Making up for Lost Time
A new report looks at recent campaigns where workers and their unions have won shorter working hours – and asks whether they can offer a progressive solution to impending economic crises.
The issue of shorter working time is likely to be widely discussed in the post-coronavirus era. Undoubtedly, cuts in hours will be proposed by many employers as the furlough scheme winds down – and in many areas where it was never applied. But there are many worthwhile discussions regarding reduced working hours which don’t penalise workers. In fact, they can benefit them.
A new report commissioned by the Confederation of Shipbuilding and Engineering Unions (CSEU) – four main manufacturing unions, Unite, GMB, Prospect and Community – explores how reducing working hours might be a tool to improve workers’ living standards in the economy of the coming years.
Thirty years ago the CSEU and its then affiliates ran a campaign called the ‘Drive For 35’ based on a strategy of securing reduced working time in key engineering companies. It formed one branch of a wider effort by unions across Europe and was co-ordinated at international level.

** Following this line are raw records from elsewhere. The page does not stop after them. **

-- ==== Sys2Proof/Laws/KeepQps.lean ====
section
/-! SUPPORT. What every operation of Machine/Qps.lean keeps: the waiting commands, the clock grid, the canonical form of the memories and
the bound of the event ring (Laws/Keep.lean). -/
namespace Sys2Proof.Laws

set_option linter.unusedSimpArgs false

open Sys2Proof.Machine Sys2Proof.Safety

theorem logEth_keeps {qs : List Instr} (low rood payload : Nat) (s : State) (hs : Keep qs s) : Keep qs (logEth low rood payload s) := by
  delta logEth
  repeat' first
    | (with_reducible assumption)
    | (with_reducible apply logEv_keeps)

theorem transmit_keeps {qs : List Instr} (q psn : Nat) (o : QpOut) (s : State) (hs : Keep qs s) : Keep qs (transmit q psn o s) := by
  delta transmit
  repeat' first
    | (with_reducible assumption)
    | (with_reducible rfl)
    | (with_reducible apply modEth_keeps)
    | (with_reducible refine fun _ => ?_)
    | lift_lets
    | (intro x; refine keep_cut (qs := qs) x ?_ ?_; rotate_left; intro _; clear_value x; rotate_left; unfold x)
    | (intro x; refine keep_cut_ss (qs := qs) x ?_ ?_; rotate_left; intro hfun; clear_value x; rotate_left; unfold x)
    | (intro x; refine keep_cut_ass (qs := qs) x ?_ ?_; rotate_left; intro hfun; clear_value x; rotate_left; unfold x)
    | (intro x; refine keep_cut_abss (qs := qs) x ?_ ?_; rotate_left; intro hfun; clear_value x; rotate_left; unfold x)
    | (intro x; refine keep_cut_a (qs := qs) x ?_ ?_; rotate_left; intro hfun; clear_value x; rotate_left; unfold x)
    | (intro x; refine keep_cut_ab (qs := qs) x ?_ ?_; rotate_left; intro hfun; clear_value x; rotate_left; unfold x)
    | (intro x; refine keep_cut_abc (qs := qs) x ?_ ?_; rotate_left; intro hfun; clear_value x; rotate_left; unfold x)
    | (intro x; refine keep_cut_o1 (qs := qs) x ?_ ?_; rotate_left; intro hopt; clear_value x; rotate_left; unfold x)
    | (intro x; refine keep_cut_o (qs := qs) x ?_ ?_; rotate_left; intro hopt; clear_value x; rotate_left; unfold x)
    | (with_reducible refine hopt _ (by assumption))
    | (with_reducible exact hopt _ rfl)
    | (intro x; refine keep_cut_snd (qs := qs) x ?_ ?_; rotate_left; intro _; clear_value x; rotate_left; unfold x)
    | (intro x; clear_value x)
    | (with_reducible apply hfun)
    | (intro _)
    | split
    | (with_reducible apply AnswerKeeps.next)
    | (simp only [keep_mk, List.length_modify, List.length_map, List.length_replicate, List.length_zip, List.length_range, List.length_mapIdx, Nat.min_self])
    | (with_reducible apply Keep.toV)
    | (with_reducible apply keepV_roods)
    | (with_reducible apply keep_getD)
    | (with_reducible refine keepV_mem_nil hs ?_ ?_ ?_ ?_ ?_ ?_ ?_ ?_)
    | (rename_i he; split at he)
    | (rename_i he; injection he with he; subst he)

theorem qpSend_keeps {qs : List Instr} (q : Nat) (o : QpOut) (s : State) (hs : Keep qs s) : Keep qs (qpSend q o s) := by
  delta qpSend
  repeat' first
    | (with_reducible assumption)
    | (with_reducible rfl)
    | (with_reducible apply modQp_keeps)
    | (with_reducible apply transmit_keeps)
    | (with_reducible refine fun _ => ?_)
    | lift_lets
    | (intro x; refine keep_cut (qs := qs) x ?_ ?_; rotate_left; intro _; clear_value x; rotate_left; unfold x)
    | (intro x; refine keep_cut_ss (qs := qs) x ?_ ?_; rotate_left; intro hfun; clear_value x; rotate_left; unfold x)
    | (intro x; refine keep_cut_ass (qs := qs) x ?_ ?_; rotate_left; intro hfun; clear_value x; rotate_left; unfold x)
    | (intro x; refine keep_cut_abss (qs := qs) x ?_ ?_; rotate_left; intro hfun; clear_value x; rotate_left; unfold x)
    | (intro x; refine keep_cut_a (qs := qs) x ?_ ?_; rotate_left; intro hfun; clear_value x; rotate_left; unfold x)
    | (intro x; refine keep_cut_ab (qs := qs) x ?_ ?_; rotate_left; intro hfun; clear_value x; rotate_left; unfold x)
    | (intro x; refine keep_cut_abc (qs := qs) x ?_ ?_; rotate_left; intro hfun; clear_value x; rotate_left; unfold x)
    | (intro x; refine keep_cut_o1 (qs := qs) x ?_ ?_; rotate_left; intro hopt; clear_value x; rotate_left; unfold x)
    | (intro x; refine keep_cut_o (qs := qs) x ?_ ?_; rotate_left; intro hopt; clear_value x; rotate_left; unfold x)
    | (with_reducible refine hopt _ (by assumption))
    | (with_reducible exact hopt _ rfl)
    | (intro x; refine keep_cut_snd (qs := qs) x ?_ ?_; rotate_left; intro _; clear_value x; rotate_left; unfold x)
    | (intro x; clear_value x)
    | (with_reducible apply hfun)
    | (intro _)
    | split
    | (with_reducible apply AnswerKeeps.next)
    | (simp only [keep_mk, List.length_modify, List.length_map, List.length_replicate, List.length_zip, List.length_range, List.length_mapIdx, Nat.min_self])
    | (with_reducible apply Keep.toV)
    | (with_reducible apply keepV_roods)
    | (with_reducible apply keep_getD)
    | (with_reducible refine keepV_mem_nil hs ?_ ?_ ?_ ?_ ?_ ?_ ?_ ?_)
    | (rename_i he; split at he)
    | (rename_i he; injection he with he; subst he)

theorem resendAll_keeps {qs : List Instr} (q : Nat) (s : State) (hs : Keep qs s) : Keep qs (resendAll q s) := by
  delta resendAll
  repeat' first
    | (with_reducible assumption)
    | (with_reducible rfl)
    | (with_reducible apply modQp_keeps)
    | (with_reducible apply forAll_keeps)
    | (with_reducible apply transmit_keeps)
    | (with_reducible refine fun _ => ?_)
    | lift_lets
    | (intro x; refine keep_cut (qs := qs) x ?_ ?_; rotate_left; intro _; clear_value x; rotate_left; unfold x)
    | (intro x; refine keep_cut_ss (qs := qs) x ?_ ?_; rotate_left; intro hfun; clear_value x; rotate_left; unfold x)
    | (intro x; refine keep_cut_ass (qs := qs) x ?_ ?_; rotate_left; intro hfun; clear_value x; rotate_left; unfold x)
    | (intro x; refine keep_cut_abss (qs := qs) x ?_ ?_; rotate_left; intro hfun; clear_value x; rotate_left; unfold x)
    | (intro x; refine keep_cut_a (qs := qs) x ?_ ?_; rotate_left; intro hfun; clear_value x; rotate_left; unfold x)
    | (intro x; refine keep_cut_ab (qs := qs) x ?_ ?_; rotate_left; intro hfun; clear_value x; rotate_left; unfold x)
    | (intro x; refine keep_cut_abc (qs := qs) x ?_ ?_; rotate_left; intro hfun; clear_value x; rotate_left; unfold x)
    | (intro x; refine keep_cut_o1 (qs := qs) x ?_ ?_; rotate_left; intro hopt; clear_value x; rotate_left; unfold x)
    | (intro x; refine keep_cut_o (qs := qs) x ?_ ?_; rotate_left; intro hopt; clear_value x; rotate_left; unfold x)
    | (with_reducible refine hopt _ (by assumption))
    | (with_reducible exact hopt _ rfl)
    | (intro x; refine keep_cut_snd (qs := qs) x ?_ ?_; rotate_left; intro _; clear_value x; rotate_left; unfold x)
    | (intro x; clear_value x)
    | (with_reducible apply hfun)
    | (intro _)
    | split
    | (with_reducible apply AnswerKeeps.next)
    | (simp only [keep_mk, List.length_modify, List.length_map, List.length_replicate, List.length_zip, List.length_range, List.length_mapIdx, Nat.min_self])
    | (with_reducible apply Keep.toV)
    | (with_reducible apply keepV_roods)
    | (with_reducible apply keep_getD)
    | (with_reducible refine keepV_mem_nil hs ?_ ?_ ?_ ?_ ?_ ?_ ?_ ?_)
    | (rename_i he; split at he)
    | (rename_i he; injection he with he; subst he)

theorem readAnswered_keeps {qs : List Instr} (q addr : Nat) (retries : Nat → Nat) (s : State) (hs : Keep qs s) : Keep qs (readAnswered q addr retries s) := by
  delta readAnswered
  repeat' first
    | (with_reducible assumption)
    | (with_reducible rfl)
    | (with_reducible apply modQp_keeps)
    | (with_reducible refine fun _ => ?_)
    | lift_lets
    | (intro x; refine keep_cut (qs := qs) x ?_ ?_; rotate_left; intro _; clear_value x; rotate_left; unfold x)
    | (intro x; refine keep_cut_ss (qs := qs) x ?_ ?_; rotate_left; intro hfun; clear_value x; rotate_left; unfold x)
    | (intro x; refine keep_cut_ass (qs := qs) x ?_ ?_; rotate_left; intro hfun; clear_value x; rotate_left; unfold x)
    | (intro x; refine keep_cut_abss (qs := qs) x ?_ ?_; rotate_left; intro hfun; clear_value x; rotate_left; unfold x)
    | (intro x; refine keep_cut_a (qs := qs) x ?_ ?_; rotate_left; intro hfun; clear_value x; rotate_left; unfold x)
    | (intro x; refine keep_cut_ab (qs := qs) x ?_ ?_; rotate_left; intro hfun; clear_value x; rotate_left; unfold x)
    | (intro x; refine keep_cut_abc (qs := qs) x ?_ ?_; rotate_left; intro hfun; clear_value x; rotate_left; unfold x)
    | (intro x; refine keep_cut_o1 (qs := qs) x ?_ ?_; rotate_left; intro hopt; clear_value x; rotate_left; unfold x)
    | (intro x; refine keep_cut_o (qs := qs) x ?_ ?_; rotate_left; intro hopt; clear_value x; rotate_left; unfold x)
    | (with_reducible refine hopt _ (by assumption))
    | (with_reducible exact hopt _ rfl)
    | (intro x; refine keep_cut_snd (qs := qs) x ?_ ?_; rotate_left; intro _; clear_value x; rotate_left; unfold x)
    | (intro x; clear_value x)
    | (with_reducible apply hfun)
    | (intro _)
    | split
    | (with_reducible apply AnswerKeeps.next)
    | (simp only [keep_mk, List.length_modify, List.length_map, List.length_replicate, List.length_zip, List.length_range, List.length_mapIdx, Nat.min_self])
    | (with_reducible apply Keep.toV)
    | (with_reducible apply keepV_roods)
    | (with_reducible apply keep_getD)
    | (with_reducible refine keepV_mem_nil hs ?_ ?_ ?_ ?_ ?_ ?_ ?_ ?_)
    | (rename_i he; split at he)
    | (rename_i he; injection he with he; subst he)

theorem noteAck_keeps {qs : List Instr} (q p : Nat) (s : State) (hs : Keep qs s) : Keep qs (noteAck q p s) := by
  delta noteAck
  repeat' first
    | (with_reducible assumption)
    | (with_reducible rfl)
    | (with_reducible apply modQp_keeps)
    | (with_reducible refine fun _ => ?_)
    | lift_lets
    | (intro x; refine keep_cut (qs := qs) x ?_ ?_; rotate_left; intro _; clear_value x; rotate_left; unfold x)
    | (intro x; refine keep_cut_ss (qs := qs) x ?_ ?_; rotate_left; intro hfun; clear_value x; rotate_left; unfold x)
    | (intro x; refine keep_cut_ass (qs := qs) x ?_ ?_; rotate_left; intro hfun; clear_value x; rotate_left; unfold x)
    | (intro x; refine keep_cut_abss (qs := qs) x ?_ ?_; rotate_left; intro hfun; clear_value x; rotate_left; unfold x)
    | (intro x; refine keep_cut_a (qs := qs) x ?_ ?_; rotate_left; intro hfun; clear_value x; rotate_left; unfold x)
    | (intro x; refine keep_cut_ab (qs := qs) x ?_ ?_; rotate_left; intro hfun; clear_value x; rotate_left; unfold x)
    | (intro x; refine keep_cut_abc (qs := qs) x ?_ ?_; rotate_left; intro hfun; clear_value x; rotate_left; unfold x)
    | (intro x; refine keep_cut_o1 (qs := qs) x ?_ ?_; rotate_left; intro hopt; clear_value x; rotate_left; unfold x)
    | (intro x; refine keep_cut_o (qs := qs) x ?_ ?_; rotate_left; intro hopt; clear_value x; rotate_left; unfold x)
    | (with_reducible refine hopt _ (by assumption))
    | (with_reducible exact hopt _ rfl)
    | (intro x; refine keep_cut_snd (qs := qs) x ?_ ?_; rotate_left; intro _; clear_value x; rotate_left; unfold x)
    | (intro x; clear_value x)
    | (with_reducible apply hfun)
    | (intro _)
    | split
    | (with_reducible apply AnswerKeeps.next)
    | (simp only [keep_mk, List.length_modify, List.length_map, List.length_replicate, List.length_zip, List.length_range, List.length_mapIdx, Nat.min_self])
    | (with_reducible apply Keep.toV)
    | (with_reducible apply keepV_roods)
    | (with_reducible apply keep_getD)
    | (with_reducible refine keepV_mem_nil hs ?_ ?_ ?_ ?_ ?_ ?_ ?_ ?_)
    | (rename_i he; split at he)
    | (rename_i he; injection he with he; subst he)

theorem countViolation_keeps {qs : List Instr} (row iface ip rood : Nat) (s : State) (hs : Keep qs s) : Keep qs (countViolation row iface ip rood s).1 := by
  delta countViolation
  repeat' first
    | (with_reducible assumption)
    | (with_reducible apply modEth_keeps)
    | (with_reducible apply raiseEth_keeps)
    | (with_reducible apply logEth_keeps)
    | lift_lets
    | (intro x; refine keep_cut (qs := qs) x ?_ ?_; rotate_left; intro _; clear_value x; rotate_left; unfold x)
    | (intro x; clear_value x)
    | split

theorem countViolation_keeps_eq {qs : List Instr} (row iface ip rood : Nat) (s : State) {tOut : State} {outv : _} (hs : Keep qs s) (e : countViolation row iface ip rood s = (tOut, outv)) : Keep qs tOut := by
  have := countViolation_keeps (qs := qs) row iface ip rood s hs
  rw [e] at this; exact this

end Sys2Proof.Laws
end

The CSEU unions built up a substantial dispute fund to sustain industrial action when needed, with workers in the industry donating one hour’s pay each week to the fund. As a result working hours in the industry reduced from a standard 39 hours to 37 hours, which set the pace for reductions in working time across UK manufacturing.
When the CSEU suspended the campaign there were still millions of pounds in the dispute fund – but, because of legal arguments, the money stayed locked away until the High Court recently unlocked the funds. The fund is now controlled by the Alex Ferry Foundation, named after the CSEU General Secretary who lead the campaign.
Last year the CSEU Executive Committee and its conference decided to prepare the ground for another push on the issue of working time – be that shorter hours, shorter and flexible shifts, longer holidays, earlier retirements, greater parental leave or other forms of reduction.
This initiative is now supported by a new report, ‘Making up for Lost Time,’ launched by the New Economics Foundation and the CSEU which examines the case for shorter working time and how improvements have been won by workers and their unions across the globe.
Workers who are now returning to work are rightly nervous and worried about their future. The Covid-19 crisis means that the economic architecture of work – coupled with a greater use of artificial intelligence and greater productivity – makes it inevitable that reductions in working time will soon be on the bargaining agenda.
The report itself looks at case studies where reductions in working time have been secured, including Bentley Motors in Crewe, Airbus at Broughton, Lancashire, and working time agreements reached by the Canadian union Unifor, Toyota in Sweden and Bosch Diesel in the Czech Republic.
It also explored the landmark agreement secured by German union IG Metall, ‘My Life – My Time, Rethinking Work,’ which secured significant temporary reductions in working time to accommodate a better work-life balance.
As Ian Waddell, the General Secretary of the CSEU says: “One common feature will be workers spending more time at home, possibly forced to stay away from work. New ways to deliver work, to communicate and to co-operate are being found. This ‘quiet revolution’ may well be the key to unlocking a new drive for a better balance between work and home; a fairer division of time. It is the next step in a campaign for shorter working time.”